(Stored data)
──────

-- ==== Sys2Proof/Tests/Slice0.lean ====
section
/-! SUPPORT. Tests: witnesses that the hypotheses of the statements can be met, clause by clause, ill-formed terms that
WellFormed refuses, and worked cases of the spec. -/

set_option maxRecDepth 20000

open Sys2Proof Sys2Proof.Machine

namespace Sys2Proof.Tests

/-- Turns are counted: the PLL reports lock. -/
def sLock : State := setF fLock 1 State.reset

/-- Registers set one after the other. -/
def withF (xs : List (Fld × Nat)) (s : State) : State := xs.foldl (fun s x => setF x.1 x.2 s) s

theorem w_front : (({ State.reset with pending := [.pllLock, .refLost] } : State)).pending = .pllLock :: [.refLost] := by decide
theorem w_idle : State.reset.pending = [] ∧ isSet State.reset fLock = false ∧ isSet sLock fLock = true ∧ sLock.pending = [] ∧
    now sLock + 1 < nextTick sLock ∧ nextTick (updTime (fun x => { x with turn := 9599 }) sLock) ≤ 9599 + 1 := by decide
theorem w_canonical : State.reset.canonical := by unfold State.canonical; decide
theorem w_relock : isSet sLock fHold = false ∧ isSet (setF fHold 1 sLock) fHold = true := by decide
theorem w_length : supCore sLock .cp = true ∧ isSet sLock fGroupLock = false ∧ isSet (setF fGroupLock 1 sLock) fGroupLock = true ∧
    supCore (setF fGroupLock 1 sLock) .cp = true ∧ bitsOf 199 11 0 < 200 ∧ 4000 < bitsOf 4001 11 0 ∧ bitsOf 4000 11 0 = 4000 := by decide
theorem w_calendar : isSet sLock fOscFail = false ∧ sLock.cal.step = none ∧
    10000000 ≤ (updCal (fun c => { c with acc := 10000000 }) sLock).cal.acc + 2 * calTrim sLock ∧
    (updCal (fun c => { c with acc := -10000000 }) sLock).cal.acc + 2 * calTrim sLock ≤ -10000000 ∧
    (updCal (fun c => { c with step := some 5 }) sLock).cal.step = some 5 := by decide

theorem w_frame : (∃ t, exec .refLost sLock = .next t) ∧ Part.mem ∉ footprint .refLost := ⟨⟨_, rfl⟩, by decide⟩
theorem w_tick : isSet sLock fLock = true ∧ now sLock ≤ nextTick sLock ∧ sLock.time.pendLen = none ∧ isSet State.reset fLock = false := by decide
theorem w_tickLen : (updTime (fun x => { x with pendLen := some (200, 1) }) sLock).time.pendLen = some (200, 1) ∧ 1 ≤ frameNo sLock + 1 ∧
    frameNo sLock + 1 < 2 ∧ isMember sLock = false := by decide
/-- A member that has heard TICK 1. -/
def sHeard : State := updGroup (fun g => { g with heard := le 8 1 ++ List.replicate 26 0 })
  (withF [(fGrpValid, 1), (fGrpAdmitted, 1), (fGrpIndex, 1)] sLock)
theorem w_tickMember : isSet sHeard fLock = true ∧ isMember sHeard = true ∧ isSet sHeard fGrpAdmitted = true ∧
    sHeard.group.heard ≠ [] ∧ leAt sHeard.group.heard 0 8 = frameNo sHeard + 1 := by decide

/-- A host page that acts: tenant 1 is ACTIVE. -/
def sPage : State := withF [(fTState 1, 1), (fInTail 1, 65535), (fInHead 1, 65530)] sLock

theorem w_submit : pageUser .host 1 = true ∧ pageUser (.core .cp) 1 = true ∧ pageSt sPage 1 = .acts ∧
    [0xAB] ≠ ([] : List Byte) ∧ inFull sPage 1 = false := by decide
theorem w_submit_admin : pageUser .host 256 = true ∧ pageSt sPage 256 = .acts ∧ inFull sPage 256 = false := by decide
theorem w_submit_full : pageSt sPage 1 = .acts ∧ inFull (setF (fInHead 1) 65519 sPage) 1 = true := by decide
theorem w_page_closed : pageSt sLock 7 = .discard ∧ pageSt (setF (fTState 7) 3 sLock) 7 = .dormant ∧
    CoreId.thread 0 0 ≠ .cp := by decide
theorem w_mask : isSet (setF (fBellOut 1 0) 1 sPage) (fBellOut 1 0) = true ∧ isMember sPage = false ∧
    isSet sPage (bit (pageK 1 0xF00C) 0) = true ∧
    isSet (setF (bit (pageK 1 0xF00C) 0) 0 sPage) (bit (pageK 1 0xF00C) 0) = false := by decide

/-- Tenant 1 has two slots to place; its ring has two positions. -/
def sRel : State := updTen 1 (fun x => { x with released := [[1], [2]] }) (withF [(fOutTail 1, 65534), (fOutHead 1, 65520)] sPage)
theorem w_place : (ten sRel 1).released ≠ [] ∧ (ten sRel 1).gapNext = false ∧
    (ten sRel 1).released.length ≤ ringRoom sRel 1 + (240 - (ten sRel 1).backlog.length) := by decide
/-- One position of the ring is free for two slots. -/
def sRelBack : State := setF (fOutHead 1) 65519 sRel
theorem w_place_back : ringRoom sRelBack 1 = 1 ∧
    (ten sRelBack 1).released.length ≤ ringRoom sRelBack 1 + (240 - (ten sRelBack 1).backlog.length) := by decide
def sGap : State := updTen 1 (fun x => { x with released := [[1]], gapNext := true }) sRel
theorem w_place_gap : (ten sGap 1).released = [[1]] ∧ (ten sGap 1).gapNext = true ∧ 0 < ringRoom sGap 1 := by decide
def sLost : State := updTen 1 (fun x => { x with released := [[1]], backlog := List.replicate 240 (0, []) }) sRel
theorem w_place_lost : (ten sLost 1).released ≠ [] ∧ headMsg (ten sLost 1).released = ((ten sLost 1).released, []) ∧
    ringRoom sLost 1 + (240 - (ten sLost 1).backlog.length) < (ten sLost 1).released.length := by decide
theorem w_place_none : (ten sPage 1).released = [] := by decide
theorem w_outbox : castHolds (.thread 3 0) 3 sLock = none ∧ inWindow 3 (.thread 3 0) = true ∧
    supCore sLock (.thread 3 0) = true ∧ inWindow 4 (.thread 3 0) = false ∧
    supCore (updCore 60 (fun k => { k with ctx := { k.ctx with mode := 0 } }) sLock) (.lane 3 0) = false := by decide
def sBack : State := updTen 1 (fun x => { x with backlog := [(3, [7])] }) sPage
theorem w_backlog : min (ten sBack 1).backlog.length (ringFree sBack 1) = 1 := by decide

/-- A state whose tenant 1 is ACTIVE. -/
def sTen : State := withF [(fTState 1, 1)] sLock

──────

Task item. Word for word, return each of the entries shown above.

Solution to the problem.
-- ==== Sys2Proof/Tests/Slice0.lean ====
section
/-! SUPPORT. Tests: witnesses that the hypotheses of the statements can be met, clause by clause, ill-formed terms that
WellFormed refuses, and worked cases of the spec. -/

set_option maxRecDepth 20000

open Sys2Proof Sys2Proof.Machine

namespace Sys2Proof.Tests

/-- Turns are counted: the PLL reports lock. -/
def sLock : State := setF fLock 1 State.reset

/-- Registers set one after the other. -/
def withF (xs : List (Fld × Nat)) (s : State) : State := xs.foldl (fun s x => setF x.1 x.2 s) s

theorem w_front : (({ State.reset with pending := [.pllLock, .refLost] } : State)).pending = .pllLock :: [.refLost] := by decide
theorem w_idle : State.reset.pending = [] ∧ isSet State.reset fLock = false ∧ isSet sLock fLock = true ∧ sLock.pending = [] ∧
    now sLock + 1 < nextTick sLock ∧ nextTick (updTime (fun x => { x with turn := 9599 }) sLock) ≤ 9599 + 1 := by decide
theorem w_canonical : State.reset.canonical := by unfold State.canonical; decide
theorem w_relock : isSet sLock fHold = false ∧ isSet (setF fHold 1 sLock) fHold = true := by decide
theorem w_length : supCore sLock .cp = true ∧ isSet sLock fGroupLock = false ∧ isSet (setF fGroupLock 1 sLock) fGroupLock = true ∧
    supCore (setF fGroupLock 1 sLock) .cp = true ∧ bitsOf 199 11 0 < 200 ∧ 4000 < bitsOf 4001 11 0 ∧ bitsOf 4000 11 0 = 4000 := by decide
theorem w_calendar : isSet sLock fOscFail = false ∧ sLock.cal.step = none ∧
    10000000 ≤ (updCal (fun c => { c with acc := 10000000 }) sLock).cal.acc + 2 * calTrim sLock ∧
    (updCal (fun c => { c with acc := -10000000 }) sLock).cal.acc + 2 * calTrim sLock ≤ -10000000 ∧
    (updCal (fun c => { c with step := some 5 }) sLock).cal.step = some 5 := by decide

theorem w_frame : (∃ t, exec .refLost sLock = .next t) ∧ Part.mem ∉ footprint .refLost := ⟨⟨_, rfl⟩, by decide⟩
theorem w_tick : isSet sLock fLock = true ∧ now sLock ≤ nextTick sLock ∧ sLock.time.pendLen = none ∧ isSet State.reset fLock = false := by decide
theorem w_tickLen : (updTime (fun x => { x with pendLen := some (200, 1) }) sLock).time.pendLen = some (200, 1) ∧ 1 ≤ frameNo sLock + 1 ∧
    frameNo sLock + 1 < 2 ∧ isMember sLock = false := by decide
/-- A member that has heard TICK 1. -/
def sHeard : State := updGroup (fun g => { g with heard := le 8 1 ++ List.replicate 26 0 })
  (withF [(fGrpValid, 1), (fGrpAdmitted, 1), (fGrpIndex, 1)] sLock)
theorem w_tickMember : isSet sHeard fLock = true ∧ isMember sHeard = true ∧ isSet sHeard fGrpAdmitted = true ∧
    sHeard.group.heard ≠ [] ∧ leAt sHeard.group.heard 0 8 = frameNo sHeard + 1 := by decide

/-- A host page that acts: tenant 1 is ACTIVE. -/
def sPage : State := withF [(fTState 1, 1), (fInTail 1, 65535), (fInHead 1, 65530)] sLock

theorem w_submit : pageUser .host 1 = true ∧ pageUser (.core .cp) 1 = true ∧ pageSt sPage 1 = .acts ∧
    [0xAB] ≠ ([] : List Byte) ∧ inFull sPage 1 = false := by decide
theorem w_submit_admin : pageUser .host 256 = true ∧ pageSt sPage 256 = .acts ∧ inFull sPage 256 = false := by decide
theorem w_submit_full : pageSt sPage 1 = .acts ∧ inFull (setF (fInHead 1) 65519 sPage) 1 = true := by decide
theorem w_page_closed : pageSt sLock 7 = .discard ∧ pageSt (setF (fTState 7) 3 sLock) 7 = .dormant ∧
    CoreId.thread 0 0 ≠ .cp := by decide
theorem w_mask : isSet (setF (fBellOut 1 0) 1 sPage) (fBellOut 1 0) = true ∧ isMember sPage = false ∧
    isSet sPage (bit (pageK 1 0xF00C) 0) = true ∧
    isSet (setF (bit (pageK 1 0xF00C) 0) 0 sPage) (bit (pageK 1 0xF00C) 0) = false := by decide

/-- Tenant 1 has two slots to place; its ring has two positions. -/
def sRel : State := updTen 1 (fun x => { x with released := [[1], [2]] }) (withF [(fOutTail 1, 65534), (fOutHead 1, 65520)] sPage)
theorem w_place : (ten sRel 1).released ≠ [] ∧ (ten sRel 1).gapNext = false ∧
    (ten sRel 1).released.length ≤ ringRoom sRel 1 + (240 - (ten sRel 1).backlog.length) := by decide
/-- One position of the ring is free for two slots. -/
def sRelBack : State := setF (fOutHead 1) 65519 sRel
theorem w_place_back : ringRoom sRelBack 1 = 1 ∧
    (ten sRelBack 1).released.length ≤ ringRoom sRelBack 1 + (240 - (ten sRelBack 1).backlog.length) := by decide
def sGap : State := updTen 1 (fun x => { x with released := [[1]], gapNext := true }) sRel
theorem w_place_gap : (ten sGap 1).released = [[1]] ∧ (ten sGap 1).gapNext = true ∧ 0 < ringRoom sGap 1 := by decide
def sLost : State := updTen 1 (fun x => { x with released := [[1]], backlog := List.replicate 240 (0, []) }) sRel
theorem w_place_lost : (ten sLost 1).released ≠ [] ∧ headMsg (ten sLost 1).released = ((ten sLost 1).released, []) ∧
    ringRoom sLost 1 + (240 - (ten sLost 1).backlog.length) < (ten sLost 1).released.length := by decide
theorem w_place_none : (ten sPage 1).released = [] := by decide
theorem w_outbox : castHolds (.thread 3 0) 3 sLock = none ∧ inWindow 3 (.thread 3 0) = true ∧
    supCore sLock (.thread 3 0) = true ∧ inWindow 4 (.thread 3 0) = false ∧
    supCore (updCore 60 (fun k => { k with ctx := { k.ctx with mode := 0 } }) sLock) (.lane 3 0) = false := by decide
def sBack : State := updTen 1 (fun x => { x with backlog := [(3, [7])] }) sPage
theorem w_backlog : min (ten sBack 1).backlog.length (ringFree sBack 1) = 1 := by decide

/-- A state whose tenant 1 is ACTIVE. -/
def sTen : State := withF [(fTState 1, 1)] sLock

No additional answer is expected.